3. Remember to include a copy of the tax return that you are amending (such as your 2012 Form 1040). You must provide copies of any previously filed forms or schedules that are affected by your changes, which may also include W-2 Forms that you received after filing the original return. Arrange these copies in order of the “Attachment Sequence No.” (shown at the upper right corner of the form/schedule) behind Form 1040X.
[NOTE: Taxpayers other than individuals may be required to file other forms and follow different procedures in order to amend a Federal tax return.]

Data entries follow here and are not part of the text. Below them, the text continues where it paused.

-- ==== Sys2Proof/Tests/Slice0.lean ====
section
/-!
SUPPORT. The tests: ill-formed commands, small steps of each family, and for each statement of Certificates/Slice0/Obligations.lean
that has hypotheses a state and operands that meet them, clause by clause.
-/

namespace Sys2Proof.Tests

open Sys2Proof.Machine

-- Each test asks the kernel; one at a time keeps the number of threads small.
set_option Elab.async false

/-! ## Well-formed commands -/

theorem test_body_of_256_is_wellFormed : (Instr.ping .A 0 1 (List.replicate 256 0)).wellFormed = true := by decide +kernel

theorem test_body_of_257_is_refused : (Instr.ping .A 0 1 (List.replicate 257 0)).wellFormed = false := by decide +kernel

theorem test_unknown_kind_05_is_wellFormed : (Instr.unknownKind .A 0 0x05 0 []).wellFormed = true := by decide

theorem test_unknown_kind_of_a_request_is_refused : (Instr.unknownKind .A 0 0x04 0 []).wellFormed = false := by decide

theorem test_unknown_kind_body_of_257_is_refused :
    (Instr.unknownKind .A 0 0x05 0 (List.replicate 257 0)).wellFormed = false := by decide +kernel

theorem test_zone_expiry_numbers :
    (Instr.takeoverDeadlineExpiry 0).wellFormed = false ∧ (Instr.takeoverDeadlineExpiry 1).wellFormed = true ∧
      (Instr.takeoverDeadlineExpiry 31).wellFormed = true ∧ (Instr.takeoverDeadlineExpiry 32).wellFormed = false := by decide

theorem test_token_expiry_numbers :
    (Instr.holdDeadlineExpiry 15).wellFormed = true ∧ (Instr.holdDeadlineExpiry 16).wellFormed = false := by decide

/-! ## States of the tests -/

/-- A session that began with monitor time 10 and is due at 50 ms. -/
def member (n : Half) : Membership := ⟨n, 10, 50, 3⟩

/-- Clock 50: sessions 1 and 2 ONLINE on A and B, session 3 LATE on C, port D without a session. -/
def joined : State :=
  { State.reset with
      clock := 50
      sessionCounter := 3
      ports := ⟨.online (member 1), .online (member 2), .late (member 3), .lost⟩
      attention := ⟨some .start, some .start, some .start, none⟩
      exchange := { Exchange.reset with sessions := ⟨some .start, some .start, some .start, none⟩ } }

/-- A zone of the bits 128 to 135 and the word 96, with the standby B, the rights A, B and C, in a state. -/
def zoneIn (status : ZoneStatus) (policy : LossPolicy) : ZoneRecord :=
  { status := status, bitFirst := 128, bitCount := 8, wordFirst := 96, wordCount := 1, standby := some .B, delay := 0,
    policy := policy, rights := 0b0111, generation := 0, tenure := 255, lastTime := 0, lastEpoch := 0 }

/-- The joined state with zone 31 in a state. -/
def withZone (status : ZoneStatus) : State := joined.setZone 31 (some (zoneIn status .hold))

When to File an Amended Return
Form 1040X should only be filed after you’ve submitted your original tax return. Note that it generally takes up to 12 weeks for the IRS to process a Form 1040X. You can check the status of your amended return by calling 1-866-464-2050, or by visiting IRS.gov and clicking on “Tools” and then “Where’s My Amended Return.”
If you’re seeking a tax refund or credit, you must file Form 1040X within 3 years (including tax extensions) after the date you filed your original return, or 2 years after you paid the tax, whichever is later. The bad news is that if you owe tax after the original payment deadline, you will now also owe interest and penalties.
In addition to amending your Federal tax return, it’s also usually necessary to file an amended State return to report the Federal changes. In most cases, you should file an amended State return as quickly as possible in order to minimize the interest and penalties for any State tax balance due, or to expedite your State tax refund.